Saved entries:
* * * *

-- ==== Sys2Proof/Machine/Glasshouse.lean ====
section
/-! DEFINITION. The Glasshouse: sessions, engines, the reference pool, rate control, bitstream rings, decode and statistics (09_glasshouse.md, R175 to
R196). What a bitstream holds is the coding standard's and not this spec's: access-unit bytes, coded samples and what a decoder finds are free values. -/

namespace Sys2Proof.Machine

/-! ### Sessions and the pool -/

/-- The page of the sessions, its unit, and FAULT_SES (GLS). -/
def glsPage : Nat := 0x29
def State.sesFault (s : State) (n code : Nat) : State := (s.setReg Adr.GLS.FAULT_SES n).fault 0x290 code
def State.sesUpstream (s : State) (n cause : Nat) : State := (s.setReg Adr.GLS.FAULT_SES n).upstream 0x290 cause

/-- A session, and storing it. -/
def State.ses (s : State) (n : Nat) : Session := SMap.get (fun _ => sessionReset) s.glass.sessions n
def State.setSes (s : State) (n : Nat) (x : Session) : State :=
  { s with glass := { s.glass with sessions := SMap.set (fun _ => sessionReset) s.glass.sessions n x } }

/-- A pool buffer, and storing it. -/
def State.pool (s : State) (b : Nat) : PoolBuf := SMap.get (fun _ => poolReset) s.glass.pool b
def State.setPool (s : State) (b : Nat) (x : PoolBuf) : State :=
  { s with glass := { s.glass with pool := SMap.set (fun _ => poolReset) s.glass.pool b x } }

/-- SES_STAT.STATE: 0 IDLE, 1 RUNNING, 2 STOPPING, 3 ERROR. -/
def State.sesState (s : State) (n : Nat) : Nat := s.rd (Adr.GLS.SES_STAT n)
def State.setSesState (s : State) (n st : Nat) : State := s.setReg (Adr.GLS.SES_STAT n) st

/-- A session's handle in the pool's and the views' books. -/
def sesReader (n : Nat) : Nat := 0x2900 + n

/-- The buffers assigned to a session, in ascending order. -/
def State.sesBufs (s : State) (n : Nat) : List Nat := (List.range 64).filter (fun b => (s.pool b).assigned && (s.pool b).session == n)

/-- A buffer is free when its mark is UNUSED and OUTPUT_PENDING is clear (R185). -/
def PoolBuf.isFree (b : PoolBuf) : Bool := b.mark == 0 && !b.outputPending

/-- Set the reference mark of a buffer. -/
def State.markBuf (s : State) (b m : Nat) : State := s.setPool b { s.pool b with mark := m }

/-- The view source that a decode session publishes to. -/
def gdSource (out : Nat) : Nat := 0x30 + out

/-- OUTPUT_PENDING of a published buffer clears once a newer picture is published, or its session has stopped, and no view holds it (R185, R193). -/
def State.poolSweep (s : State) : State :=
  (List.range 64).foldl (fun s b =>
    let x := s.pool b
    let src := gdSource x.outSrc
    let newest := match s.newestOf src with
      | some f => f.index == b && decide (s.sesState x.session = 1 ∨ s.sesState x.session = 2)
      | none => false
    if x.outputPending && x.published && !newest && !s.isHeld (gdSource 0) b && !s.isHeld (gdSource 1) b
    then s.setPool b { x with outputPending := false, published := false } else s) s

/-! ### Conditions of a start -/

/-- The resource of an engine (R65). -/
def engineRes (e : Nat) : Nat := 0x11 + e

/-- The flow check of R180: the entry named is ADMITTED, owned by 0x290, and carries a pair for every engine. -/
def State.sesAdmitted (s : State) (n : Nat) : Bool :=
  let f := s.flow (Fld.GLS.SES_CFG_FLOW s.regs n)
  decide (f.st = .admitted) && f.owner == 0x290 && (sesEngines s.regs n).all (fun e => f.pairs.any (fun c => c.1 == engineRes e))

/-- Whether a running session publishes its decoded pictures to a view source (R193). -/
def State.publishes (s : State) (m src : Nat) : Bool :=
  (s.sesState m == 1 || s.sesState m == 2) && sesDecode s.regs m && Fld.GLS.SES_CFG_OUT_TO_VIEW s.regs m == 1 && Fld.GLS.SES_CFG_OUT_SRC s.regs m == src

/-- The conditions under which a session starts (R175, R177, R178, R180, R183, R193); the DPB size of a stream is a free value. -/
def State.sesGood (s : State) (n : Nat) : Bool × State :=
  let cfg := s.regs
  let es := sesEngines cfg n
  let bufs := (s.sesBufs n).length
  if sesDecode cfg n then
    let (dpb, s) := s.drawBelow 17
    (s.sesAdmitted n && es.length == 1 && es.all (fun e => decide (e < 6)) && decide (dpb + 1 ≤ bufs), s)
  else
    let engines := if sesH264 cfg n then es.length == 1 else decide (1 ≤ es.length)
    let tiles := es.length ≤ 1 || tilesWide (sesW cfg n) es.length
    let window := decide (sesRefs cfg n * (2 * sesSearch cfg n + 72) * (sesWindow cfg n + 8) * bytesRef (sesChroma cfg n) ≤ 1048576)
    (s.sesAdmitted n && profileFits cfg n && engines && tiles && window && decide (sesRefs cfg n + 1 ≤ bufs), s)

* * * *

Read the lines above. Gather those in which the string "unit" is found.

*Answer section*:
R196). What a bitstream holds is the coding standard's and not this spec's: access-unit bytes, coded samples and what a decoder finds are free values. -/
/-- The page of the sessions, its unit, and FAULT_SES (GLS). -/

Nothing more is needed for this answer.